* _Description of the task_
Exactly as they appear below, repeat the lines from the one with "set (R133) -/" through the one with "An arrival that", and no others.

(Dataset items)
────────────────────

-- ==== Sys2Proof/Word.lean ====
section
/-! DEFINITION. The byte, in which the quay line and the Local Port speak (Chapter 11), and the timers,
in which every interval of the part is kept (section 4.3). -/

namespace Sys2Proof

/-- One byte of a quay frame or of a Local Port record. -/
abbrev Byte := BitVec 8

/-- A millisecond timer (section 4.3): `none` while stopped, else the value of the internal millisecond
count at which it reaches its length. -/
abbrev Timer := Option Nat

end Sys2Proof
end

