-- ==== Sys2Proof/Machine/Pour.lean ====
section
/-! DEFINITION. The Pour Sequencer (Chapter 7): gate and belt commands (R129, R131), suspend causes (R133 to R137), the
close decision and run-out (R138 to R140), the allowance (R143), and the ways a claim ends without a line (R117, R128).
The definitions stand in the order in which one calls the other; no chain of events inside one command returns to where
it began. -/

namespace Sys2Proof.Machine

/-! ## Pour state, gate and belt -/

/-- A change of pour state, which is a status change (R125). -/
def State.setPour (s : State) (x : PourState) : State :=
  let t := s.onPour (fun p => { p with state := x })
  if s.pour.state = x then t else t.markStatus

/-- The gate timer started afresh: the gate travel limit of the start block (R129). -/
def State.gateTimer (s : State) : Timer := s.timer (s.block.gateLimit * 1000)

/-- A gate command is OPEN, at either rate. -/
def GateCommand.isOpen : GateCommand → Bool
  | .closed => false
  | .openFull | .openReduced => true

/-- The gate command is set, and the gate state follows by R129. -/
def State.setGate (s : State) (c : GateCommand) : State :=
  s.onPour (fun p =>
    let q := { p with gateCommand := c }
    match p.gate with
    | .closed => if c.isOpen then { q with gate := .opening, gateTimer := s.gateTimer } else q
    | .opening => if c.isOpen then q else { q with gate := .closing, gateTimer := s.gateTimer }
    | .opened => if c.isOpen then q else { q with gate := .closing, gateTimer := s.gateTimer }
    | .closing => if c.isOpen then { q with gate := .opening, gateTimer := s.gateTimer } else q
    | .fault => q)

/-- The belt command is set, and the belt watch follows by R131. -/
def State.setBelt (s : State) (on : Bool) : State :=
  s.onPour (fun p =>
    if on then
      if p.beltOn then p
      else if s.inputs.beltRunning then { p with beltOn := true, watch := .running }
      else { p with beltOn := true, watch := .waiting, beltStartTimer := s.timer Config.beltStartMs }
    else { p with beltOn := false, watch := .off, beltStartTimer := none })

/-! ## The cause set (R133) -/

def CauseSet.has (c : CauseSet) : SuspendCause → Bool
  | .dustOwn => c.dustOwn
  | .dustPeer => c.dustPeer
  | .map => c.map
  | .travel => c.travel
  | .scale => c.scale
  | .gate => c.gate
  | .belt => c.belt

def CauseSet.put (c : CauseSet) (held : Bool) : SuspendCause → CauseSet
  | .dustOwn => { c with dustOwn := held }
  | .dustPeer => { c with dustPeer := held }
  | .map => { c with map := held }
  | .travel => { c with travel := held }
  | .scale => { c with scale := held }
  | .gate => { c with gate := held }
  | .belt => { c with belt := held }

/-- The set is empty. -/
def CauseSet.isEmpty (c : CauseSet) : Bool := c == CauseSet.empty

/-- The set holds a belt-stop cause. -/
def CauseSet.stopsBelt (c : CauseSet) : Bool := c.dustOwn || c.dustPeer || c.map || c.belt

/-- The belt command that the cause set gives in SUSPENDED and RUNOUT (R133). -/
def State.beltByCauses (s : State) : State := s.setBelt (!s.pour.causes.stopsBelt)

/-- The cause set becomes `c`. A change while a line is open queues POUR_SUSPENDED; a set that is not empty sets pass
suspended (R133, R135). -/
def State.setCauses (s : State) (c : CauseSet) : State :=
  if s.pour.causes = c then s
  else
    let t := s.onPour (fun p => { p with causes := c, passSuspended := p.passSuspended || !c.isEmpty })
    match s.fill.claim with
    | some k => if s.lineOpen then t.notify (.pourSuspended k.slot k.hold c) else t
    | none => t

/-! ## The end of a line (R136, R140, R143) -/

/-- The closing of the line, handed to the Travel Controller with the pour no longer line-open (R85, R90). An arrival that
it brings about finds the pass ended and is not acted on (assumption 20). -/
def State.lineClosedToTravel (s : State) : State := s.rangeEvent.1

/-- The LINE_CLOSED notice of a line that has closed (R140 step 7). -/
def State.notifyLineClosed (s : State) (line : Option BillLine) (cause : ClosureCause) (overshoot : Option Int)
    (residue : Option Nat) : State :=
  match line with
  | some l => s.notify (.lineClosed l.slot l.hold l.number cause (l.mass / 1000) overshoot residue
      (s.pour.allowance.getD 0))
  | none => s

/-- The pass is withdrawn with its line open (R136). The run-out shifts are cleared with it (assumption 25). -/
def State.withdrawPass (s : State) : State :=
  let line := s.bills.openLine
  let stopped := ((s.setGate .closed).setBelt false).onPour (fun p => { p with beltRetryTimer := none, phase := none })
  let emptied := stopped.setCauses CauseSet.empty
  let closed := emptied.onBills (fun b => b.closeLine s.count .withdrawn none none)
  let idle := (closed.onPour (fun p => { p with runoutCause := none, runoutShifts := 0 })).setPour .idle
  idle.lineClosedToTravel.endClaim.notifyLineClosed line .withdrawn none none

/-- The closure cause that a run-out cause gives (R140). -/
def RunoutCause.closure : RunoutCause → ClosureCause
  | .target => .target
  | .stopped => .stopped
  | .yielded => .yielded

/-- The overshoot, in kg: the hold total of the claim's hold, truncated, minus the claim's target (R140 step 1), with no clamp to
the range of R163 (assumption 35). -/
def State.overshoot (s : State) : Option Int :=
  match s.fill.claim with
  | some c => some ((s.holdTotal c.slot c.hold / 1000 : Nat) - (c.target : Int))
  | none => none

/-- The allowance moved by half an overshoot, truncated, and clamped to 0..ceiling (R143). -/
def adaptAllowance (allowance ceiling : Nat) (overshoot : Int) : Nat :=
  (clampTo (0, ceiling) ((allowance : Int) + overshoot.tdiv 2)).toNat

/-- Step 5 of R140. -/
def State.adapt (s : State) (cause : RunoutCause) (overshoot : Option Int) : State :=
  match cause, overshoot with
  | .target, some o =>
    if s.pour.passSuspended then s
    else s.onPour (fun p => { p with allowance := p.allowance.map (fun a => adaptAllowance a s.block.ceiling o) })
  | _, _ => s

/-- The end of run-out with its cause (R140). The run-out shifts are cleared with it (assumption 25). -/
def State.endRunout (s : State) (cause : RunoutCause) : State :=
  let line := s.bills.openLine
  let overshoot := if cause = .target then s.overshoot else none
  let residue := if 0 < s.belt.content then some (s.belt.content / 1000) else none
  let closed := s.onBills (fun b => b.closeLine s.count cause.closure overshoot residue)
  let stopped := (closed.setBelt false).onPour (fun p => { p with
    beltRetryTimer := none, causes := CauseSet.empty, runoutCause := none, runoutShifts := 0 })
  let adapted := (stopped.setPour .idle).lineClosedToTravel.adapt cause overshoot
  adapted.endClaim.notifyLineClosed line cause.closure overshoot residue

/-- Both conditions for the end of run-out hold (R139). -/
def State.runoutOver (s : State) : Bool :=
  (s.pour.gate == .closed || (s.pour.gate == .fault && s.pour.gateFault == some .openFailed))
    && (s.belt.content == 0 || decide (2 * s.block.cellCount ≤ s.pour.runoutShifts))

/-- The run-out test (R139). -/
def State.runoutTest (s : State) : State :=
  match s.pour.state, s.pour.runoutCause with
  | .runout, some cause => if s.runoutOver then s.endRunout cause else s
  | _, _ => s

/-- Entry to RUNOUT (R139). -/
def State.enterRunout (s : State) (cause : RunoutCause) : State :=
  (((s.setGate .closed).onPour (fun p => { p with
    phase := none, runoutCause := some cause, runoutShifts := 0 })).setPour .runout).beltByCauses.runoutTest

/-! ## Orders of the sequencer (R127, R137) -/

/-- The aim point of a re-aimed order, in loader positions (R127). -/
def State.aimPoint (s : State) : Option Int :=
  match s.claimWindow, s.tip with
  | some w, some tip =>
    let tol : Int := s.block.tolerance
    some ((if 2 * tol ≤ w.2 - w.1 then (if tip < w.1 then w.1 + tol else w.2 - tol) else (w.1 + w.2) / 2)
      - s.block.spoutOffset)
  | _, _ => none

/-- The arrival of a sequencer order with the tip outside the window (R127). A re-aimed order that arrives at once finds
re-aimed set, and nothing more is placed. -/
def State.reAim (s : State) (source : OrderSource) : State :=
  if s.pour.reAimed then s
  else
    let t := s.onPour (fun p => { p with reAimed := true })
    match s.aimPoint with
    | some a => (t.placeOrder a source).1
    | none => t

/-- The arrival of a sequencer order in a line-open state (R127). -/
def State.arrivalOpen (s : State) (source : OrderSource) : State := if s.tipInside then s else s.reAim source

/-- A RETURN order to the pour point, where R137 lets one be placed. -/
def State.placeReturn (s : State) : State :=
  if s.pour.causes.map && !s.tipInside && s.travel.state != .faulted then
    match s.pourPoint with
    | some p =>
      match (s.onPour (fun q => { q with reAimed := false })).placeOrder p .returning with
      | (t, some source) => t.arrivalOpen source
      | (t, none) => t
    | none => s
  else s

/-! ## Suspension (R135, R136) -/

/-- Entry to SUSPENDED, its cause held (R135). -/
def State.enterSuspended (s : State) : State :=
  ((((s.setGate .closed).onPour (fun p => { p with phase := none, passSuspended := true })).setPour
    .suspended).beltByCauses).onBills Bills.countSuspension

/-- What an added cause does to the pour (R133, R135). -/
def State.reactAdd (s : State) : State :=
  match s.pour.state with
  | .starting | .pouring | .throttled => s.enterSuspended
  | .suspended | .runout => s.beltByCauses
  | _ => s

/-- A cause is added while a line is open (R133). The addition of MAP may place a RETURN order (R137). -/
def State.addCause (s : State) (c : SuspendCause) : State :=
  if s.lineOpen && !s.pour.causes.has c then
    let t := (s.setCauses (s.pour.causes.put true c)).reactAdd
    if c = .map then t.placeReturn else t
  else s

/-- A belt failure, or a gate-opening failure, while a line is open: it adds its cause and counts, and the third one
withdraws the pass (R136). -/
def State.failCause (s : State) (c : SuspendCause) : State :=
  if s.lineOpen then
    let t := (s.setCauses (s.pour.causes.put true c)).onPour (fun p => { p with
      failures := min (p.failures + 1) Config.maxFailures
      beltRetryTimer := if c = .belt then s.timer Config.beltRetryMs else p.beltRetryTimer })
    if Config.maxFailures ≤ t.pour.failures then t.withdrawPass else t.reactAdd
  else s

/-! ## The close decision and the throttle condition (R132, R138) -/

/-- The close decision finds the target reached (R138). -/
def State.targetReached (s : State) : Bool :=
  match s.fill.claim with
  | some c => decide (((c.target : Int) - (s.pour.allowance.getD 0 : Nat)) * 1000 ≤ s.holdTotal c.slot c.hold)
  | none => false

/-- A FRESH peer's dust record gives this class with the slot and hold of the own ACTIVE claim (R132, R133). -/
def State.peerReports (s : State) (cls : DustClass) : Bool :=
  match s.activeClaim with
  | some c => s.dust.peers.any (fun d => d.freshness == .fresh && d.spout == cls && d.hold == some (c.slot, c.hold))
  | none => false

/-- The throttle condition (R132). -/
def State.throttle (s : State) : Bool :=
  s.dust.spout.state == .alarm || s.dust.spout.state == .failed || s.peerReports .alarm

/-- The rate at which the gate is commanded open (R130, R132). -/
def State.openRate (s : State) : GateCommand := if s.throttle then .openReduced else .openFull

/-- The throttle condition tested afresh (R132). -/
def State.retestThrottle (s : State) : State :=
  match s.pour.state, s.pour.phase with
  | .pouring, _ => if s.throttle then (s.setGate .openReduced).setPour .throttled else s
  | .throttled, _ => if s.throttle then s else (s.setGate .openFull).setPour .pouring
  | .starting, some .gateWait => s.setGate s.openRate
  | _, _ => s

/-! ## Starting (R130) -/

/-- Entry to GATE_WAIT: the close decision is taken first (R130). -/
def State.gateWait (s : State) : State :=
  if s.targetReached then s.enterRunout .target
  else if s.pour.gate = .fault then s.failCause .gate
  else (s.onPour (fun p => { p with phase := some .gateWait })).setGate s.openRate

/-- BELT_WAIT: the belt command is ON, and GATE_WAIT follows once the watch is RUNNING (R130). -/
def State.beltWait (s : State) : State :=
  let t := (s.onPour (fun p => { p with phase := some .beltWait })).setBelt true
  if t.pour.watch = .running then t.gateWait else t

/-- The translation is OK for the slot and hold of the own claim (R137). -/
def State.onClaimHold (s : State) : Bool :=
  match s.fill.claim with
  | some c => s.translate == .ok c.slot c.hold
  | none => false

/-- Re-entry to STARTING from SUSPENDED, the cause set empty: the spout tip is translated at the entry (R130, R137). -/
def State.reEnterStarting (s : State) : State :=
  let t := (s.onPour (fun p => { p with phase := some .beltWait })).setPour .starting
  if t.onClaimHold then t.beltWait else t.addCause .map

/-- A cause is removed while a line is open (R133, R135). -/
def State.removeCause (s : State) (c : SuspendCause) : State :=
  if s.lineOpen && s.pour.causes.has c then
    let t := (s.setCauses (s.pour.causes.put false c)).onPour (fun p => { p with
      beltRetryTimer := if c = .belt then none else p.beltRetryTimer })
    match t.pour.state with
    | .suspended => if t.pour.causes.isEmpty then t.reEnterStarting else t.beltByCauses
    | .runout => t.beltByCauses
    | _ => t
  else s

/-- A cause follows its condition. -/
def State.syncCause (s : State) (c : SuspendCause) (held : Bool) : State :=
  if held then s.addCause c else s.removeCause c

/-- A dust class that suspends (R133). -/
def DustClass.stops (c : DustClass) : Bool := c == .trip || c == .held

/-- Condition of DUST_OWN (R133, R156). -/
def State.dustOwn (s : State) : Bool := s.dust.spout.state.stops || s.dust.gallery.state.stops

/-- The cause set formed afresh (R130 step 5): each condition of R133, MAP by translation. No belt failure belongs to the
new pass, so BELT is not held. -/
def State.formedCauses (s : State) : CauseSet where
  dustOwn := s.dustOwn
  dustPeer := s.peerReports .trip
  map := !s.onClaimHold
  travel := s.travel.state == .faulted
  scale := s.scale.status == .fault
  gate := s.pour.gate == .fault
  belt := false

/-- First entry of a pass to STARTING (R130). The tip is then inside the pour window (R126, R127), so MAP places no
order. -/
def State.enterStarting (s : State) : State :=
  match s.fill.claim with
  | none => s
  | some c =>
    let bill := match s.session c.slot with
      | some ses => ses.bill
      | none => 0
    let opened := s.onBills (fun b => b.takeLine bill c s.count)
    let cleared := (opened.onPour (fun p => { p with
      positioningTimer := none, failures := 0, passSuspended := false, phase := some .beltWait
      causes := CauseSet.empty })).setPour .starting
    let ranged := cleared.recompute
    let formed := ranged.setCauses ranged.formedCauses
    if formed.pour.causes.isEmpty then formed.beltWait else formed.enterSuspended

────────────────────

* _Finished task_
/-! ## The cause set (R133) -/

def CauseSet.has (c : CauseSet) : SuspendCause → Bool
  | .dustOwn => c.dustOwn
  | .dustPeer => c.dustPeer
  | .map => c.map
  | .travel => c.travel
  | .scale => c.scale
  | .gate => c.gate
  | .belt => c.belt

def CauseSet.put (c : CauseSet) (held : Bool) : SuspendCause → CauseSet
  | .dustOwn => { c with dustOwn := held }
  | .dustPeer => { c with dustPeer := held }
  | .map => { c with map := held }
  | .travel => { c with travel := held }
  | .scale => { c with scale := held }
  | .gate => { c with gate := held }
  | .belt => { c with belt := held }

/-- The set is empty. -/
def CauseSet.isEmpty (c : CauseSet) : Bool := c == CauseSet.empty

/-- The set holds a belt-stop cause. -/
def CauseSet.stopsBelt (c : CauseSet) : Bool := c.dustOwn || c.dustPeer || c.map || c.belt

/-- The belt command that the cause set gives in SUSPENDED and RUNOUT (R133). -/
def State.beltByCauses (s : State) : State := s.setBelt (!s.pour.causes.stopsBelt)

/-- The cause set becomes `c`. A change while a line is open queues POUR_SUSPENDED; a set that is not empty sets pass
suspended (R133, R135). -/
def State.setCauses (s : State) (c : CauseSet) : State :=
  if s.pour.causes = c then s
  else
    let t := s.onPour (fun p => { p with causes := c, passSuspended := p.passSuspended || !c.isEmpty })
    match s.fill.claim with
    | some k => if s.lineOpen then t.notify (.pourSuspended k.slot k.hold c) else t
    | none => t

/-! ## The end of a line (R136, R140, R143) -/

/-- The closing of the line, handed to the Travel Controller with the pour no longer line-open (R85, R90). An arrival that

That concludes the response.